[[ Data for analysis, beginning ]]
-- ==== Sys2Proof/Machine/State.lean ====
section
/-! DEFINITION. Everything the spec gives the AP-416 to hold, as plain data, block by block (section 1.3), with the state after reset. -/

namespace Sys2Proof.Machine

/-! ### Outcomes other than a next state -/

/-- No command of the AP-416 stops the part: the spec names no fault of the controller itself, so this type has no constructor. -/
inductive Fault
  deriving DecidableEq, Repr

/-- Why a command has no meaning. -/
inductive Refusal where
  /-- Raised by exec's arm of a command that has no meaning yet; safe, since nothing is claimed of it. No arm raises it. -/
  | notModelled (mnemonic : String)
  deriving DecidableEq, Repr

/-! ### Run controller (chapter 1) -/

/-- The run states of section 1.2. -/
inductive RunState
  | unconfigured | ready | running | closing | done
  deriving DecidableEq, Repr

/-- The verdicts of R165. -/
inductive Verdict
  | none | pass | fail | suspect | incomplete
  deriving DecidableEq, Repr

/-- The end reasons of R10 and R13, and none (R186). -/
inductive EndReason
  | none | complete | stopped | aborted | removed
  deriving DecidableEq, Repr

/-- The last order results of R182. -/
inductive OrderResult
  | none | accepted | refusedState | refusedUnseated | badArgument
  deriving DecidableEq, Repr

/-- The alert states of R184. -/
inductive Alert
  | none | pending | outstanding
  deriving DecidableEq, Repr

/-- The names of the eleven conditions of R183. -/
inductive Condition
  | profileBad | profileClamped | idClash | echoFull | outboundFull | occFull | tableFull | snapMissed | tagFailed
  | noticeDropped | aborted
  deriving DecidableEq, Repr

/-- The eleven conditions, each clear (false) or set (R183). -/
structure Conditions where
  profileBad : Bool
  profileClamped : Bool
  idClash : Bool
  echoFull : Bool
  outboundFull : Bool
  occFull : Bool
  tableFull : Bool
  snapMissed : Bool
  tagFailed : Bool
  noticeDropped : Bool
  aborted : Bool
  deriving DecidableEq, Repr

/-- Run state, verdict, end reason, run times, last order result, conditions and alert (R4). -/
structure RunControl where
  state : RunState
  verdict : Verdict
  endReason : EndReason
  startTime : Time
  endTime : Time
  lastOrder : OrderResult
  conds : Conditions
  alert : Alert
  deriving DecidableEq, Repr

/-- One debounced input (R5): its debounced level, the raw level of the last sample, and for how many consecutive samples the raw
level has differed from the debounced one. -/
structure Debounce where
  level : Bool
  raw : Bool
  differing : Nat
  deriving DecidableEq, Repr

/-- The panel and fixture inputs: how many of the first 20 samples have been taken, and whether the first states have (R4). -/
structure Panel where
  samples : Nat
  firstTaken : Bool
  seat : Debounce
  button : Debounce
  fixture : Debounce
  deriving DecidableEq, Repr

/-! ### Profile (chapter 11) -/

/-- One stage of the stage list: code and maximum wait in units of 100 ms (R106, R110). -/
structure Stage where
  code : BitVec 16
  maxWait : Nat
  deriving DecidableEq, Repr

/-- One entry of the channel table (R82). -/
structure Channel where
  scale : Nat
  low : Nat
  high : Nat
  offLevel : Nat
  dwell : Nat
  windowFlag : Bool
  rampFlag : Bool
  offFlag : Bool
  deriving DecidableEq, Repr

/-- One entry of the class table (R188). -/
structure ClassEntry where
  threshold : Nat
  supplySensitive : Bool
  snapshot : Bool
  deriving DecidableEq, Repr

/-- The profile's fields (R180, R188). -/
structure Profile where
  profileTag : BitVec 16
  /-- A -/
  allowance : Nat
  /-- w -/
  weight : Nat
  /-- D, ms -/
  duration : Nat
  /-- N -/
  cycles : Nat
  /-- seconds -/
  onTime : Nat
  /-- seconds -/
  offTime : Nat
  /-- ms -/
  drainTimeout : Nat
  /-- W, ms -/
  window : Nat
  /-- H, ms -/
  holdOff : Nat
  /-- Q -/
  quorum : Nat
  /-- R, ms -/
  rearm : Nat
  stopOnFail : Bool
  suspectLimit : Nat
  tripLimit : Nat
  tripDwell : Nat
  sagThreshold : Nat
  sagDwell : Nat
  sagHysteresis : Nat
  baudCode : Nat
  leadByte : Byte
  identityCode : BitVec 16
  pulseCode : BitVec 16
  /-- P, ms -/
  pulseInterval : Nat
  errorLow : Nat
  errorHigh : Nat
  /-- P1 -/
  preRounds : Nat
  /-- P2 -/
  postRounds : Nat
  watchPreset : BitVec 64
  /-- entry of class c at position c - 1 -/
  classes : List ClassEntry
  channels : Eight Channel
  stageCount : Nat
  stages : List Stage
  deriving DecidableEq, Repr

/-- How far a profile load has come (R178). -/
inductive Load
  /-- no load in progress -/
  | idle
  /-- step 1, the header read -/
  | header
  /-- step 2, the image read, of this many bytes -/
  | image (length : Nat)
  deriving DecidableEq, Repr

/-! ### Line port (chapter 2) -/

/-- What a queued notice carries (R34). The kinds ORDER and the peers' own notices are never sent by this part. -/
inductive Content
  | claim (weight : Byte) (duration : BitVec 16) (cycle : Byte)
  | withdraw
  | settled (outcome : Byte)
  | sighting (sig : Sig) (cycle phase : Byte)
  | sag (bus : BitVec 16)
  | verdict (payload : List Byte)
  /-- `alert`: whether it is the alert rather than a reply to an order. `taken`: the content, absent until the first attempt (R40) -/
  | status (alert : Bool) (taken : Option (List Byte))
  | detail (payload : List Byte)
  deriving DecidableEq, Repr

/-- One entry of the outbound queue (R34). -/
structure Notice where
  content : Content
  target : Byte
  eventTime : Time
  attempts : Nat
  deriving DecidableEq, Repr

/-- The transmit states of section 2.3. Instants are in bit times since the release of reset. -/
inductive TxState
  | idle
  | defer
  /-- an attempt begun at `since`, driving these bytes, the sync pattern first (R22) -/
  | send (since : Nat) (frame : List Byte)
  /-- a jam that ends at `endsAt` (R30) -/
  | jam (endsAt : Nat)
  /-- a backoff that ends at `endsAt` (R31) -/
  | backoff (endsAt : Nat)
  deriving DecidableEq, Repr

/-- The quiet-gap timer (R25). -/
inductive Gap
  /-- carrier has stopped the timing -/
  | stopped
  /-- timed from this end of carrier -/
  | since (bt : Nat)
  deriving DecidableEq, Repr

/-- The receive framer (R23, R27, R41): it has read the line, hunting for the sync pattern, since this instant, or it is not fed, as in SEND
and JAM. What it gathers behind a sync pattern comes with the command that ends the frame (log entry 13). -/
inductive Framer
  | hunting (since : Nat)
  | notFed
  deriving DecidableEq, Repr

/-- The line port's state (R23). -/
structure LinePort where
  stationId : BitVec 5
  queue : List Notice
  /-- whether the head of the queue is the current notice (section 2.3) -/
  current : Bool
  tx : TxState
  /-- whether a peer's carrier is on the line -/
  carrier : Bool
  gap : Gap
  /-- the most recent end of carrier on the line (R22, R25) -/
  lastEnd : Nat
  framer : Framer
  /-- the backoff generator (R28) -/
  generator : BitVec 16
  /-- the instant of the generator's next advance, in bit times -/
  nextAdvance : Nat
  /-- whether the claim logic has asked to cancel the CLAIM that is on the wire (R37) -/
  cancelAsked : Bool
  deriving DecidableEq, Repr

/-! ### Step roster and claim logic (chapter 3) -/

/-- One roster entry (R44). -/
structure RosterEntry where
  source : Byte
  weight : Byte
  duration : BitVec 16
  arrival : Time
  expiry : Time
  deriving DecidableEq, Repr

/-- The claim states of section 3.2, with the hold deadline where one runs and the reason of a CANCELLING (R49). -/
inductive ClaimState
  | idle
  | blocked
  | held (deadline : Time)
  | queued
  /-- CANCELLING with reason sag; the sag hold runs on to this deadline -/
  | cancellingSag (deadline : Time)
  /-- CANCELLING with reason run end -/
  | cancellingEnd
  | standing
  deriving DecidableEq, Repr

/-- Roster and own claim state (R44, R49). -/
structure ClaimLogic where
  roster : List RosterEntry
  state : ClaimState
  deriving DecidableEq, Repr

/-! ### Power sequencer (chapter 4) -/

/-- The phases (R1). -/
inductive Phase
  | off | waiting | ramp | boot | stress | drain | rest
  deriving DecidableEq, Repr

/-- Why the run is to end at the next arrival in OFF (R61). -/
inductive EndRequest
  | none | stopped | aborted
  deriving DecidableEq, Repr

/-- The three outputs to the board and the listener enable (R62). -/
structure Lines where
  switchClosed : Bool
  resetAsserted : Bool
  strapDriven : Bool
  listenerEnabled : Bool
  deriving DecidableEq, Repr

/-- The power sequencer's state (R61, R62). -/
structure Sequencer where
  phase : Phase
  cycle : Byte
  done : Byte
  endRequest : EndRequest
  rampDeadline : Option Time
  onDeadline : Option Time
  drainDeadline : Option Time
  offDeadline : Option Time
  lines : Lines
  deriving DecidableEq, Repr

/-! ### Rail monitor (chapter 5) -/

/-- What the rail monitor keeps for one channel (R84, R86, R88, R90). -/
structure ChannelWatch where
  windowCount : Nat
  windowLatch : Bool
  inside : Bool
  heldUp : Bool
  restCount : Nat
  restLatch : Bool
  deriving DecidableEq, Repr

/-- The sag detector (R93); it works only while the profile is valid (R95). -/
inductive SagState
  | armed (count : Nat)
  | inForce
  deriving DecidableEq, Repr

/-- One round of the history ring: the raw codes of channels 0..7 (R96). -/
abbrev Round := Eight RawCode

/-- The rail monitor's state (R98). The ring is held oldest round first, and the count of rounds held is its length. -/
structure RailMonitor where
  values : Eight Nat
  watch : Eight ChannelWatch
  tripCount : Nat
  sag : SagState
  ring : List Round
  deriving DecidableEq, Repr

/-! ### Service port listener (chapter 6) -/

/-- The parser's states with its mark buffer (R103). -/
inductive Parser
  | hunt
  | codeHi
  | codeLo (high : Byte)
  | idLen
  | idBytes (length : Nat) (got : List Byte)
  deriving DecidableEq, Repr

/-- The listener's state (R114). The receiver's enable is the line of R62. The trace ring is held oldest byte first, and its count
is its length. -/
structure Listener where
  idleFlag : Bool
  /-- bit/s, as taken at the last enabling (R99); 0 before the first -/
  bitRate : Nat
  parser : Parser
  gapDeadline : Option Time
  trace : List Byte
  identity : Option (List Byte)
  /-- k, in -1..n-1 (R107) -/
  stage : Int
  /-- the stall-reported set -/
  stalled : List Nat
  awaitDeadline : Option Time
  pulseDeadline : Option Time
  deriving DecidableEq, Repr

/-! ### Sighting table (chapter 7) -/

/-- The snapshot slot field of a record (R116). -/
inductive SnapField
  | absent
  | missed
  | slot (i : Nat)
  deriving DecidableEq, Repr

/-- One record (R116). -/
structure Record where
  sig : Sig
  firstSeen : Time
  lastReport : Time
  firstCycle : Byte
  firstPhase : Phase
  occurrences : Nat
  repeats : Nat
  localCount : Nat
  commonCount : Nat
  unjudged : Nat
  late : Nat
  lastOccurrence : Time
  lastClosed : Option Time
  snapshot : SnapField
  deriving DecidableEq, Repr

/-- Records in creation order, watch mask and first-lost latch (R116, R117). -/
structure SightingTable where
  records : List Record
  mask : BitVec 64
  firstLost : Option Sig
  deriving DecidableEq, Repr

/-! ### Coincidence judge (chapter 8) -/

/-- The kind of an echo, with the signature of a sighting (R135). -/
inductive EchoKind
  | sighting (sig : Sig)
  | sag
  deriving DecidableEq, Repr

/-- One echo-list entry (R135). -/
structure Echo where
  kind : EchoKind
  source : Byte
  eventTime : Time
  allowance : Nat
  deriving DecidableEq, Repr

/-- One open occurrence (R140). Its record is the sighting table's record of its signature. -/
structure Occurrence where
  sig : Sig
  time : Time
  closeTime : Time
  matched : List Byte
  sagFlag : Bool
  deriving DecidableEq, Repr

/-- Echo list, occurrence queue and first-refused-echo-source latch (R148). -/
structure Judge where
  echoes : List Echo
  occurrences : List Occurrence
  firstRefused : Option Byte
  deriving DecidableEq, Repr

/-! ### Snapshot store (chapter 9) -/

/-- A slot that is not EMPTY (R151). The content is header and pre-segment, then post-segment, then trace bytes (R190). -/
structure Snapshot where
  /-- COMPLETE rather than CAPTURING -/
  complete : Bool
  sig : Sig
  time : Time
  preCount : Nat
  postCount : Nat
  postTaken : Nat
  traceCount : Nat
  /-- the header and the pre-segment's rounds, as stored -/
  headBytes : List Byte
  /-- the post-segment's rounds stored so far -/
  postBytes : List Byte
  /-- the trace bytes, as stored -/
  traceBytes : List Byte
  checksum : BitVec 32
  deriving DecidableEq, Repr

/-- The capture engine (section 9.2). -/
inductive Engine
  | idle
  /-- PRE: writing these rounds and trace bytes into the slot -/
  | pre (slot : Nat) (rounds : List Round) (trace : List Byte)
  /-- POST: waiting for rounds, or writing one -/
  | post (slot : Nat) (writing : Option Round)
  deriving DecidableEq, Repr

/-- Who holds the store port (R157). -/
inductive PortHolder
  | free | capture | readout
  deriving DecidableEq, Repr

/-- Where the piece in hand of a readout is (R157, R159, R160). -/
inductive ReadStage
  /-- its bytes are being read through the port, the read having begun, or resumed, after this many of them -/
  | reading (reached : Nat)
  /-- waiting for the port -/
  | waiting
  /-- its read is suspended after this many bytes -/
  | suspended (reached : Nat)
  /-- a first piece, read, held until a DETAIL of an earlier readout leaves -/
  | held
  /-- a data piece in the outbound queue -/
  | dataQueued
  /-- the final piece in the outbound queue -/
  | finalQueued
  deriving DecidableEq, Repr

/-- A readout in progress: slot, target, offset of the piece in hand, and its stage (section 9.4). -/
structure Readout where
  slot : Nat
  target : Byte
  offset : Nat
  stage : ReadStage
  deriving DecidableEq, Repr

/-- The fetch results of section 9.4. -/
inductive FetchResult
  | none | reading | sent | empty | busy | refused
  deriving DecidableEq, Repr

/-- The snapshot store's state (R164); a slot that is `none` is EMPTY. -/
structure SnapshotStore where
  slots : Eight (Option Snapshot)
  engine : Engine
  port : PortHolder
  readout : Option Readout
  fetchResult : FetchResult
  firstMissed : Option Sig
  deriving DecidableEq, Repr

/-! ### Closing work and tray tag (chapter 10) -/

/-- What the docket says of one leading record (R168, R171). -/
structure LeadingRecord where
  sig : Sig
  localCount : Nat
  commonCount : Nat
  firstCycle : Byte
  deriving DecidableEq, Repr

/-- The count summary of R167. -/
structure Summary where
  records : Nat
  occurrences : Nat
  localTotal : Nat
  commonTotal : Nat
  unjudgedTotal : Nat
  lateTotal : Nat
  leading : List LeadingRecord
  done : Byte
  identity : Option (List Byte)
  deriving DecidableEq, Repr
[[ Data for analysis, end ]]
What the task asks.
Filter the lines above, keeping and copying those that contain "times".

Finished task.
/-- Run state, verdict, end reason, run times, last order result, conditions and alert (R4). -/
/-- The transmit states of section 2.3. Instants are in bit times since the release of reset. -/
  /-- the instant of the generator's next advance, in bit times -/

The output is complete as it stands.